EGI IGTF Release Process
This page is in draft
About this distribution
This page describe the procedure for the announcement and propagation of a new release of the EGI Trust Anchor distribution. The EGI Policy on Approved Certification Authorities describes the set of trust anchors accepted by EGI and put forward for consideration by the NGIs to install as the 'agreed set' of Identity Management trust anchors. For the time being, only PKI trust achors ('Certification Authorities') are included in this release.
The announcement and distribution of trust anchors within EGI and the NGIs should be done in a well defined order to ensure consistent deployment and to ensure that the monitoring of the NGIs and sites matches the currently recommended version of the trust anchors.
EGI Trust Anchor releases are usually done on the last Monday of the month (except for security or critical bug fixes), but only if such a release would be materially different from the deployed version. EGI will get a preview release in the previous week for SR.
Trust Anchor Policy and Transition Processes
For historical reasons most EGI sites use the 'lcg-CA' meta-package that reflects EGI as well as wLCG policy on approved CAs. This package is being deprecated: new sites can install the new 'ca-policy-egi-core' package (and ca-policy-lcg if desired). For sites that upgrade, changing the repository URL is enough: 'lcg-CA' will trigger installation of both the 'ca-policy-egi-core' package as well as the 'ca-policy-lcg' package.
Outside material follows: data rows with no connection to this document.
-- ==== Sys2Proof/Machine/Blit.lean ====
section
/-! DEFINITION. Block transfer (spec 41_blit.md): the blit as a set of pixels (R123 to R125), the same blit as a byte datapath
(R126), and `DRAWDATA`, `SAVEDATA`, `RENDER` (R128, R132, R134). -/

namespace Sys2Proof.Machine

/-- `stride = (w + 7) div 8` (R123). -/
def strideOf (w : Nat) : Nat := (w + 7) / 8

/-- `SrcBit(sp, addr, w, r, c)` (R123), `rd` reading the source space. -/
def srcBit (rd : Nat → Byte) (addr w r c : Nat) : Bool :=
  (rd (addr + r * strideOf w + c / 8)).getLsbD (7 - c % 8)

/-- The operands of `Blit` that say what is drawn (R125). -/
structure BlitOp where
  /-- Destination column of the block's left column. -/
  x : Int
  /-- Destination row of the block's top row. -/
  y : Int
  /-- Width in pixels, at least 1. -/
  w : Nat
  /-- Height in pixels, at least 1. -/
  h : Nat
  /-- The space of the source block. -/
  space : Space
  /-- The address of the source block. -/
  addr : Nat
  /-- Combine mode. -/
  mode : BlitMode
  /-- Source bits inverted first. -/
  inv : Bool
  /-- The horizontal-mirror flag. -/
  hm : Bool
deriving DecidableEq, Repr

/-- The destination rectangle `[x, x+w) x [y, y+h)` (R125). -/
def BlitOp.box (b : BlitOp) : Box := { left := b.x, right := b.x + b.w, top := b.y, bottom := b.y + b.h }

/-- The source column of block column `c`: `c` itself, or its mirror image where the flag is live (R125, R129). -/
def BlitOp.column (b : BlitOp) (live : Bool) (c : Nat) : Nat := if b.hm && live then b.w - 1 - c else c

/-- The source bit, after the `inv` step, that lands on pixel `(px, py)` of the destination rectangle (R125). -/
def BlitOp.source (b : BlitOp) (c : Params) (m : Memory) (px py : Nat) : Bool :=
  srcBit (srcByte c m b.space) b.addr b.w (py - b.y).toNat (b.column c.hmirrorLive (px - b.x).toNat) ^^ b.inv

/-- `Blit(B, x, y, w, h, sp, addr, mode, inv, hm)` (R125): all source bits are the values before the command. -/
def Memory.blit (m : Memory) (c : Params) (B : Nat) (b : BlitOp) : Memory :=
  m.mapBox B b.box fun px py d => b.mode.combine d (b.source c m px py)

/-! ### The byte datapath (R126)

The same function as `Memory.blit` (R127), one destination byte at a time. -/

/-- `S[q]` of row `r`: the source row's bytes, 0 outside them; with the mirror flag live, the row with its `w` pixels
reversed (R126). -/
def BlitOp.rowByte (b : BlitOp) (c : Params) (m : Memory) (r : Nat) (q : Int) : Byte :=
  if 0 ≤ q ∧ q < strideOf b.w then
    if b.hm && c.hmirrorLive then
      packPixels fun j =>
        decide (8 * q.toNat + j < b.w) && srcBit (srcByte c m b.space) b.addr b.w r (b.w - 1 - (8 * q.toNat + j))
    else srcByte c m b.space (b.addr + r * strideOf b.w + q.toNat)
  else 0x00

/-- The mask `m` of destination byte `k` for the destination columns `[X0, X1)` (R126). -/
def edgeMask (X0 X1 k : Nat) : Byte :=
  (if k = X0 / 8 then 0xFF >>> (X0 % 8) else 0xFF) &&&
    (if k = (X1 - 1) / 8 then 0xFF <<< (7 - (X1 - 1) % 8) else 0xFF)

/-- The realigned source byte `s` of destination byte `k`, before the `inv` step (R126). -/
def BlitOp.shifted (b : BlitOp) (c : Params) (m : Memory) (r k : Nat) : Byte :=
  let sh := (b.x % 8).toNat
  let q := (k : Int) - b.x / 8
  (b.rowByte c m r (q - 1) <<< (8 - sh)) ||| (b.rowByte c m r q >>> sh)

/-- Destination byte `k` of the row that source row `r` lands on, from its old value (R126). -/
def BlitOp.newByte (b : BlitOp) (c : Params) (m : Memory) (X0 X1 r k : Nat) (old : Byte) : Byte :=
  let mask := edgeMask X0 X1 k
  let s := if b.inv then b.shifted c m r k ^^^ 0xFF else b.shifted c m r k
  (old &&& ~~~mask) ||| (b.mode.combineByte old s &&& mask)

/-- `rows` rows from source row `r` on, destination bytes `kF` to `kL` of each; every source byte is the value before
the command (R126). -/
def BlitOp.rowsFrom (b : BlitOp) (c : Params) (old : Memory) (B X0 X1 : Nat) : Nat → Nat → Memory → Memory
  | 0, _, m => m
  | rows + 1, r, m =>
    let A := B + 20 * (b.y + r).toNat + X0 / 8
    BlitOp.rowsFrom b c old B X0 X1 rows (r + 1)
      (m.storeBytes A ((List.range ((X1 - 1) / 8 + 1 - X0 / 8)).map fun j =>
        b.newByte c old X0 X1 r (X0 / 8 + j) (m.byteAt (A + j))))

/-- The shift-and-mask datapath (R126). -/
def Memory.blitBytes (m : Memory) (c : Params) (B : Nat) (b : BlitOp) : Memory :=
  let c0 := max 0 (-b.x)
  let c1 := min (b.w : Int) (160 - b.x)
  let r0 := max 0 (-b.y)
  let r1 := min (b.h : Int) (80 - b.y)
  if c0 < c1 ∧ r0 < r1 then b.rowsFrom c m B (b.x + c0).toNat (b.x + c1).toNat (r1 - r0).toNat r0.toNat m else m

/-! ### Commands -/

/-- The block a `DRAWDATA` packet names (R128); used where `w` and `h` are positive. -/
def blitOpOf (x y w h : Half) (addr : Addr24) (f : BlitFlags) : BlitOp :=
  { x := s16 x, y := s16 y, w := (s16 w).toNat, h := (s16 h).toNat, space := f.space, addr := addr.toNat,
    mode := f.mode, inv := f.inv, hm := f.hm }

/-- The number of bytes of a source block, `stride * h` (R123). -/
def BlitOp.size (b : BlitOp) : Nat := strideOf b.w * b.h

/-- The end of a source space (R131, R244). -/
def spaceLimit (c : Params) (sp : Space) : Nat :=
  match sp with
  | .font => fontLen c
  | _ => 65536

/-- The unspecified case of `DRAWDATA`: a RAM source that meets the target bitmap (R275). -/
def BlitOp.overlaps (b : BlitOp) (s : State) : Bool :=
  b.space == .ram && rangesMeet b.addr b.size s.targetBase 1600

/-- `DRAWDATA x, y, w, h, addr, flags` (R128). In the unspecified case of R275 every byte of the target bitmap is a free
value and the command ends without fault (log 5). -/
def execDrawData (x y w h : Half) (addr : Addr24) (flags : Byte) (s : State) : StepOutcome :=
  match readFlags flags with
  | none => raiseFault .eOperand flags.toNat s
  | some f =>
    let b := blitOpOf x y w h addr f
    if s16 w ≤ 0 ∨ s16 h ≤ 0 then .next s
    else if b.addr + b.size > spaceLimit s.cfg b.space then raiseFault .eAddr b.addr s
    else if b.overlaps s then .next ((s.setRam (s.ram.freeRange s.draws s.targetBase 1600)).countDraw)
    else .next (s.setRam (s.ram.blit s.cfg s.targetBase b))

/-- Bitmap byte `k` of row `py` as `SAVEDATA` reads it: 0x00 outside the bitmap (R132). -/
def savedByte (m : Memory) (B : Nat) (k py : Int) : Byte :=
  if 0 ≤ k ∧ k ≤ 19 ∧ 0 ≤ py ∧ py ≤ 79 then m.byteAt (B + 20 * py.toNat + k.toNat) else 0x00

/-- The bytes `out` of `SAVEDATA`: `ha` rows of `n` bytes from byte column `xa / 8` and row `y` (R132). -/
def savedBlock (m : Memory) (B : Nat) (x y : Int) (n ha : Nat) : List Byte :=
  (List.range (n * ha)).map fun (j : Nat) => savedByte m B (x / 8 + (j % n : Nat)) (y + (j / n : Nat))

/-- `wa div 8`, the bytes per output row of `SAVEDATA` (R132). -/
def savedWidth (w : Half) : Nat := (s16 w).toNat / 8

/-- `ha`, the rows `SAVEDATA` saves (R132, R133). -/
def savedHeight (c : Params) (h : Half) : Nat :=
  if c.saveTruncHeight then 8 * ((s16 h).toNat / 8) else (s16 h).toNat

/-- `SAVEDATA x, y, w, h, addr` (R132). In the unspecified case of R275 every byte of the destination range and of the
target bitmap is a free value and the command ends without fault (log 5). -/
def execSaveData (x y w h : Half) (addr : Half) (s : State) : StepOutcome :=
  let n := savedWidth w
  let ha := savedHeight s.cfg h
  if s16 w ≤ 0 ∨ s16 h ≤ 0 then .next s
  else if n = 0 ∨ ha = 0 then .next s
  else if addr.toNat + n * ha > 65536 then raiseFault .eAddr addr.toNat s
  else if rangesMeet addr.toNat (n * ha) s.targetBase 1600 then
    .next ((s.setRam ((s.ram.freeRange s.draws addr.toNat (n * ha)).freeRange s.draws s.targetBase 1600)).countDraw)
  else .next (s.setRam (s.ram.storeBytes addr.toNat (savedBlock s.ram s.targetBase (s16 x) (s16 y) n ha)))

/-- `RENDER` (R134). -/
def execRender (s : State) : StepOutcome :=
  .next (s.setRam (s.ram.storeBytes s.cfg.graphBase (s.ram.loadBytes s.cfg.bufBase 1600)))

end Sys2Proof.Machine
end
Today both policies are the same, i.e., the same dependencies are included in both RPMs, and installing either one of them will trigger the installation of the same set of CAs. The EGI specific set of endorsed CAs is encoded in the 'ca-policy-egi-core' meta-package. However, it is not guaranteed that in the future the EGI and wLCG policies will stay aligned, so sites that relied on the 'lcg-CA' package distributed by EGEE to also comply with the wLCG policies on accepted CAs should keep this in mind. Also, the acceptable CA policy for your organisation, country or region may be different from the EGI one: for example, your organisation or NGI may have approved additional CAs to support training activities on your infrastructure, or have additional CAs for your country or your site! As a result, you may want to install additional CAs that are not on the EGI core list.
- IGTF/EUGridPMA Liaison: David Groep (firstname.lastname@example.org)
- Repository and SR Team via RT: Kostas Koumantaros, Mario David, Michel Drescher
- Monitoring/SAM Team (central monitoring configuration centre): Emir Imamagic <email@example.com>, Konstantin Skaburskas <firstname.lastname@example.org>
- NGI Nagios updates: via Monitoring team and SR to NGI operational contacts
- Regional follow-up: NGI contacts and all sites (via CIC portal)
- Security oversight and determination of grace period: EGI CSIRT/Mingchao Ma and Sven Gabriel
- David Groep (under EGI contract O-E-15/SA1) will build the EGI-specific trust anchor package, currently called 'ca-policy-egi-core' and dependencies, and make that available on a special site only intended for INTERNAL use by the deployment process (there is also a ca-policy-lcg package). This "special" distribution contains:
- all CAs accredited under the IGTF "classic", "mics", and "slcs" profiles (following the Policy on Accepted CAs)
- the "ca-policy-egi-core" as well as the legacy/compatibility packages "lcg-CA" and its corresponding "ca-policy-lcg" meta package
- any other EGI specific CAs or exception as decided by EGI (currently none)
- the patch RPM for the Apache mod_ssl bug (the "dummycas" RPM)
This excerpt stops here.